Evidence for basing treatment decisions on MRD-test results

Biomarkers measured prior to treatment to provide information of the likelihood of response to a specific therapy are often called predictive biomarkers. Common examples of predictive biomarkers in oncology are genomic biomarkers which indicate who should receive a targeted therapy, or ‘fitness’ biomarkers such as a performance score indicating a persons’ ability to survive intensive therapy. Because MRD tests are imperfect, because people are misclassified and because retrospective and observational studies are subject to many biases [45], randomized trials are needed to prove the benefit of using MRD-test results for therapy decisions such as whether or not to do a transplant in someone with ALL or AML in first remission. Not only because MRD-test technologies are quickly evolving, there has been insufficient commitment to the large, long-term randomized clinical trials needed to prove the value in making therapy decisions based on results of MRD testing. Nevertheless, such trials are needed to accurately characterize the trade-offs present in such a treatment strategy. Retrospective non-randomized data cannot be used to evaluate this because the outcomes are often confounded by physician actions based on the results of MRD tests such as giving additional therapy or performing a transplant or making treatment decisions on the basis on other criteria including clinical judgement.

False-negatives and -positives are important when considering MRD-test results for decisions on interventions associated with serious adverse medical consequences such as allogeneic hematopoietic cell transplant. Assuming an example in which a cohort of AML patients underwent MRD testing at the completion of post-remission therapy (Fig. 2; hypothetical example like data reported by Terwijn et al. [46]):

• If all MRD-test-positive persons were deemed at high risk of relapse and received transplant, many persons would have received it with no possibility of benefit and substantial possibility of harm.

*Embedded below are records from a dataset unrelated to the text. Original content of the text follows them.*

-- ==== Sys2Proof/Machine/Boundary.lean ====
section
/-! DEFINITION. Phase boundaries: draining held stores (R171–R173), the implicit PHASE of R181, PHASE and XFENCE, and the service of
full/empty waiters (R178). -/
namespace Sys2Proof.Machine

/-- ATOM or CAS. -/
def isAtomic : Instr → Bool
  | .cas _ _ _ _ _ _ => true
  | .atomAdd _ _ _ _ _ _ => true
  | .atomSmin _ _ _ _ _ _ => true
  | .atomSmax _ _ _ _ _ _ => true
  | .atomUmin _ _ _ _ _ _ => true
  | .atomUmax _ _ _ _ _ _ => true
  | .atomAnd _ _ _ _ _ _ => true
  | .atomOr _ _ _ _ _ _ => true
  | .atomXchg _ _ _ _ _ _ => true
  | _ => false

/-- The entry of a held byte covers its aligned word in full. -/
def coversWord (hs : List Held) (h : Held) : Bool :=
  (List.range 8).all fun i => hs.any fun x => x.epoch == h.epoch && x.key == wordKey h.key + i

/-- A scratchpad byte of a core's own core or cluster window (R316). -/
def ownWindow (c : CoreId) (key : Nat) : Bool :=
  let u := (key - scratchTop) / 2 ^ 32 / 16
  isScratch key && (u == unitNum (.core c) || u == unitNum (.cluster c.die c.cluster))

/-- The writes that a boundary of a group drains, with its scope (R171): every held entry, the latest first. In a pair, the leader drains
everything and the follower only what lies in its own core and cluster windows (R316): whether a tensor element does shows when it drains.
DEDUCED (log 47). -/
def Group.drainList (g : Group) (sc : Option Nat) : List Drain :=
  let hs := if g.follower then g.held.filter fun h => ownWindow g.core h.key else g.held
  (hs.map fun h => Drain.byte h (coversWord hs h) sc) ++ g.heldT.map fun t => Drain.elem t sc

/-- A group's held stores go to their homes with a boundary of a scope. DEDUCED (log 47). -/
def Group.startDrains (sc : Option Nat) (g : Group) : Group :=
  { g with drains := g.drainList sc ++ g.drains, held := [], heldT := [] }

/-- A boundary still waits: for drained writes, side-log entries or acknowledgements. -/
def Group.bounded (g : Group) : Bool := !g.drains.isEmpty || !g.side.isEmpty || !g.reds.isEmpty

/-- A held entry of the group is poisoned. -/
def Group.heldPoison (g : Group) : Bool :=
  (g.held.any fun h => g.poison.contains (heldMark h.key)) || g.heldT.any fun t => g.poison.contains (.elem t.attach t.coord)

/-- Changes the group in turn, and its twin with it: at a boundary the twins act together (R319). -/
def State.onPair (s : State) (f : Group → Group) : State :=
  let t := s.onG f
  match s.g.twin with
  | some k => t.onGroup k f
  | none => t

/-- The group in turn and its twin. -/
def State.pair (s : State) : List Group := s.g :: (s.g.twin.bind s.group?).toList

/-- The code of a PHASE's scope (R171, R184). -/
def phaseCode : PScope → Nat
  | .group => 0
  | .core => 1
  | .cluster => 2
  | .die => 3
  | .device => 4
  | .pod => 5

/-- The scope of a boundary (R171); XFENCE makes nothing visible to others (R172), and the end of a group is of pod scope (R112).
DEDUCED (log 47). -/
def Bound.scope : Bound → Option Nat
  | .phase sc => some (phaseCode sc)
  | .xfence => none
  | .exit => some 5
  | .implicit sc => some sc

/-- A boundary closes: nothing of it is out. What its writes replaced can no longer be read, but XFENCE is no PHASE and orders no
reader's view (R172, R198). DESIGN CHOICE (log 2). -/
def State.closeBound (b : Bound) (s : State) : State :=
  let s := match b.scope with
    | some sc => s.visible sc (s.pair.map Group.key)
    | none => s
  s.onPair fun g => { g with bound := none, sig := 0 }

/-- An entry's page takes it now: a store needs write, a RED its read-modify-write. -/
def State.sideHit (s : State) (r : BitVec 4) (e : Side) : Hit :=
  s.lookHit r 0 (match e.op with | .red _ _ _ _ _ => .rmw | _ => .write) e.va

/-- The lost device that a side-log entry names as its home (R323). -/
def State.sideLost (s : State) (g : Group) (e : Side) : Option Nat :=
  match s.look (s.reachOf g.launch) 0 (match e.op with | .red _ _ _ _ _ => .rmw | _ => .write) e.va with
  | .at_ key _ _ => match s.lostHome (homeOf key) with
    | some true => some (homeOf key)
    | _ => none
  | _ => none

/-- The lost device that a side-log entry of the group in turn, or of its twin, is for. DEDUCED (log 50). -/
def State.pairLost (s : State) : Option Nat := s.pair.findSome? fun g => g.side.findSome? (s.sideLost g)

/-- The group in turn stands at a boundary: `finish` when nothing is left to wait for. With `drains`, its held stores go home first. A read
that fault service holds comes before the boundary's writes (R187). Side-log entries for lost devices are discarded, and the trap follows
(R323). DEDUCED (log 38, 47). -/
def State.atBound (s : State) (b : Bound) (drains : Bool) (finish : State → Out) : Out :=
  let close := fun s : State => finish (s.closeBound b)
  if s.g.bound == some b then
    if s.pair.any Group.bounded then s.stall else close s
  else if s.pair.any fun g => !g.side.isEmpty || !g.heldOps.isEmpty then
    match s.pairLost with
    | some dev =>
      let t := s.onPair fun g => { g with side := g.side.filter fun e => (s.sideLost g e).isNone }
      t.trapU 0x19 (lostInfo dev 9)
    | none => s.stall
  else
    match if drains then s.pair.find? Group.heldPoison else none with
    | some g => .next (s.consumeBy g.key)
    | none =>
      let s := s.onPair fun g => if drains then g.startDrains b.scope else g
      if s.pair.any Group.bounded then .next (s.onPair fun g => { g with bound := some b, last := .stalled }) else close s

/-- The group stands at the implicit PHASE of a synchronising access. -/
def Group.inImplicit (g : Group) : Bool := match g.bound with | some (.implicit _) => true | _ => false

/-- A synchronising access of a scope that overlaps the group's own held bytes first performs an implicit PHASE of that scope (R181); `go` is
the access. DEDUCED (log 47). -/
def State.afterImplicit (s : State) (sc : Nat) (overlap : Bool) (go : State → Out) : Out :=
  match s.g.bound with
  | some (.implicit sc) => s.atBound (.implicit sc) true go
  | _ => if overlap then s.atBound (.implicit sc) true go else go s

/-- The group's region is closed by the boundary that has completed (R313). -/
def Group.closeRegion (g : Group) : Group := if g.region.isSome then { g with region := none, restarts := 0 } else g

/-- PHASE (R171). A PHASE of scope 0 drains nothing. DEDUCED (log 47). -/
def execPhase (sc : PScope) (s : State) : Out :=
  s.atBound (.phase sc) (sc != .group) fun s => s.done s.g.closeRegion

/-- XFENCE (R172). DEDUCED (log 47). -/
def execXfence (s : State) : Out := s.atBound .xfence true fun s => s.done s.g.closeRegion

/-! Full/empty words. -/

/-- A full word. -/
def State.isFull (s : State) (w : Nat) : Bool := s.full.contains w
/-- A word becomes empty. -/
def State.emptyWord (s : State) (w : Nat) : State := { s with full := s.full.filter fun x => x != w }
/-- A word becomes full. -/
def State.setFull (s : State) (w : Nat) : State := if s.full.contains w then s else { s with full := w :: s.full }

/-- The place that carries the order from a record's fill of a word, whose scope does not cover the device (R220). -/
def fillSpot (w : Nat) : Nat := 2 ^ 80 + w

/-- What carries an order from an earlier fill of a word carries none from the next. -/
def State.newFill (s : State) (w : Nat) : State :=
  s.unlearn fun a => match a with
    | .word x _ _ => x == w
    | .spot k _ _ _ => k == fillSpot w
    | _ => false

/-- An agent reads `n` bytes of a full word at a key for a core: it is ordered after the fill, where it reads all that the fill wrote and the
fill's scope covers the core, and has seen the bytes (R189, R190, R192, R220). DESIGN CHOICE (log 2). -/
def State.acquireFill (s : State) (a : Agent) (core : CoreId) (key n : Nat) : State :=
  let w := wordKey key
  let from_ := fun (a : Agent) => match a with
    | .word x lo m => x == w && key ≤ lo && lo + m ≤ key + n
    | .spot k _ sc c => k == fillSpot w && n == 8 && inScope sc c core
    | _ => false
  s.order a fun o => o.known.any from_ || (key ≤ o.key && o.key < key + n)

/-- A group reads `n` bytes of a full word. DESIGN CHOICE (log 2). -/
def State.acquireWord (s : State) (g : Group) (key n : Nat) : State := s.acquireFill (.group g.key) g.core key n

/-- One lane of a waiting group is served: its value goes to d, and the wait ends with its last lane. A poisoned word is consumed (R312).
The value is in d at once, in a halted group too, where R178 and R332 leave open whether d has it before the group next issues.
DEDUCED (log 76). -/
def State.serveLane (s : State) (k : Nat) (l : Lane) : State :=
  match s.group? k with
  | none => s
  | some g =>
    match g.wait with
    | some (.lanes e d n todo) =>
      if s.poisoned (l.word + l.off) n then (if e then s.uncontain k 0 else s.consumeBy k)
      else
        let rest := todo.filter fun x => x.lane != l.lane
        let x := BitVec.ofNat 64 (memRead s.mem (l.word + l.off) n)
        let s := (s.acquireWord g (l.word + l.off) n).onGroup k fun g =>
          { g.writeL (oneLane l.lane) d fun _ => x with
            wait := some (.lanes e d n rest)
            served := g.served ||| oneLane l.lane }
        if rest.isEmpty then s.satisfyOne k else s
    | _ => s

/-- The lanes of a group's wait on a word, of LDFE or of LDFW. -/
def Group.lanesOn (g : Group) (empties : Bool) (w : Nat) : List Lane :=
  match g.wait with
  | some (.lanes e _ _ todo) => if e == empties && g.waiting then todo.filter fun l => l.word == w else []
  | _ => []

/-- The agent that a command of a team's matrix queue is (R293); TILE is in bits [5:0] of its word. -/
def MCmd.agent (c : MCmd) (t : Team) : Agent := .cmd t.launch t.idx c.ticket t.core (c.word.toNat % 64)

/-- The matrix engine that waits as an LDFE waiter on a word (R290): the team, its command, and since when. DEDUCED (log 63). -/
def State.engineOn (s : State) (w : Nat) : Option (Team × MCmd × Nat) :=
  s.teams.findSome? fun t => t.queue.head?.bind fun c => c.waits.bind fun x =>
    if !c.granted && s.regionOf (some t) + x.1 == w then some (t, c, x.2) else none

/-- The header that a matrix engine has waited for is read for it, and emptied: it acquires (R290, R293). -/
def State.grantHeader (s : State) (t : Team) (c : MCmd) (w : Nat) : State :=
  ((s.acquireFill (c.agent t) t.core w 8).onTeamOnly t fun t =>
    { t with queue := { c with waits := none, granted := true } :: t.queue.drop 1 }).emptyWord w

/-- A word has been filled (R178): every LDFW waiter reads it, then the oldest LDFE waiter, which may be a matrix engine (R290), reads and
empties it; a poisoned word is read by one after another, as each consumes the error. -/
def State.serveWord (s : State) (w : Nat) : State :=
  let readers := (s.waiters fun g _ => !(g.lanesOn false w).isEmpty).flatMap fun g => (g.lanesOn false w).map fun l => (g.key, l)
  let s := readers.foldl (fun s r => s.serveLane r.1 r.2) s
  let takers := (s.waiters fun g _ => !(g.lanesOn true w).isEmpty).flatMap fun g => ((g.lanesOn true w).head?.map fun l => (g.key, l)).toList
  if s.poisoned w 8 then takers.foldl (fun s r => s.serveLane r.1 r.2) s
  else
    match takers, s.engineOn w with
    | [], none => s
    | [], some x => s.grantHeader x.1 x.2.1 w
    | r :: _, none => (s.serveLane r.1 r.2).emptyWord w
    | r :: _, some x =>
      if (s.group? r.1).any fun g => g.since < x.2.2 then (s.serveLane r.1 r.2).emptyWord w else s.grantHeader x.1 x.2.1 w

/-- A word is filled as by STFE, and its waiters are served. -/
def State.fillWord (s : State) (w : Nat) : State := (s.setFull w).serveWord w

/-! Bindings (R165, R166). -/

/-- The mode of FEBIND on one word. -/
def State.modeWord8 (s : State) (m : BindMode) (w : Nat) : State :=
  match m with
  | .bind => s
  | .empty => s.emptyWord w
  | .full => (s.newFill w).fillWord w

/-- Granules are bound or unbound, waits on them are checked again, and the mode acts on every word (R134, R166). DEDUCED (log 46). -/
def State.bindRange (s : State) (key len : Nat) (b : Option (Producer × BitVec 4)) (m : BindMode) : State :=
  let grans := (List.range (len / 256)).map fun i => key + 256 * i
  let old := s.bindings.filter fun x => !(key ≤ x.granule && x.granule < key + len)
  let new := match b with
    | none => []
    | some (p, r) => grans.map fun g => { granule := g, prod := p, reach := r : Binding }
  let s := State.recheckGranules { s with bindings := new ++ old } grans
  ((List.range (len / 8)).map fun i => key + 8 * i).foldl (fun s w => s.modeWord8 m w) s

/-- A range that lies within one scratchpad window (R161); a length of 0 lies nowhere and is not asked for. -/
def State.padRange (s : State) (v : View) (a len : Nat) : Option Nat :=
  match s.steer v none a, s.steer v none (a + len - 1) with
  | some (.pad u k), some (.pad u' k') => if u == u' && k' == k + len - 1 then some k else none
  | _, _ => none

/-- FEBIND (R166). DEDUCED (log 46). -/
def execFebind (sa sb sc : SReg) (mode : BindMode) (s : State) : Out :=
  let a := s.g.sreg sa
  let n := (s.g.sreg sb).toNat
  let c := s.g.sreg sc
  if a.toNat % 256 != 0 || n % 256 != 0 then s.trapU 4 a
  else if n == 0 then s.done s.g
  else
    match s.padRange { s.viewOf s.g with stack := none } a.toNat n with
    | none => s.trapU 5 a
    | some key =>
      let lid : BitVec 32 := c.setWidth 32
      if c = 0 then
        let s := s.bindRange key n none mode
        s.done s.g
      else if c = 0xFFFFFFFF then
        let s := s.bindRange key n (some (.wharf, s.greach)) mode
        s.done s.g
      else if c.toNat < 2 ^ 32 && s.podLive lid then
        let s := s.bindRange key n (some (.launch lid, s.podReach lid)) mode
        s.done s.g
      else s.trapU 6 c

end Sys2Proof.Machine
end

• If all MRD-test-negative persons were deemed low risk of relapse and did not receive a transplant, many would have relapsed. Whether or not they could be rescued with a transplant at this time is controversial. However, there are no convincing data a transplant done earlier would have improved their subsequent relapse outcome.

Our bottom line

Interpreting results of MRD testing is complex. Whether making therapy decisions based on MRD-test results improves clinical outcomes can only be tested in randomized clinical trials [47,48,49,50]. Such data are lacking. Is MRD testing useful? Clearly. However, it is important physicians understand when they act on an MRD-test result, either by giving or withholding a therapy, they will often be wrong. Risks associated with these MRD-test result-based decisions are asymmetrical. When the intervention is safe, an incorrect prediction may have little medical consequence although it may have other adverse effects such as psychological and fiscal. In contrast, when the intervention is associated with serious adverse medical consequences including death, this uncertainty needs to be acknowledged by the physician and conveyed to the patient. Harm may be of a lesser magnitude when the decision to withhold an intervention is based on results of MRD testing as there are no convincing data yet that most earlier interventions for an event such as cancer recurrence improves outcomes [51,52,53]. As Stephen Hawking said: The greatest enemy of knowledge is not ignorance, it is the illusion of knowledge.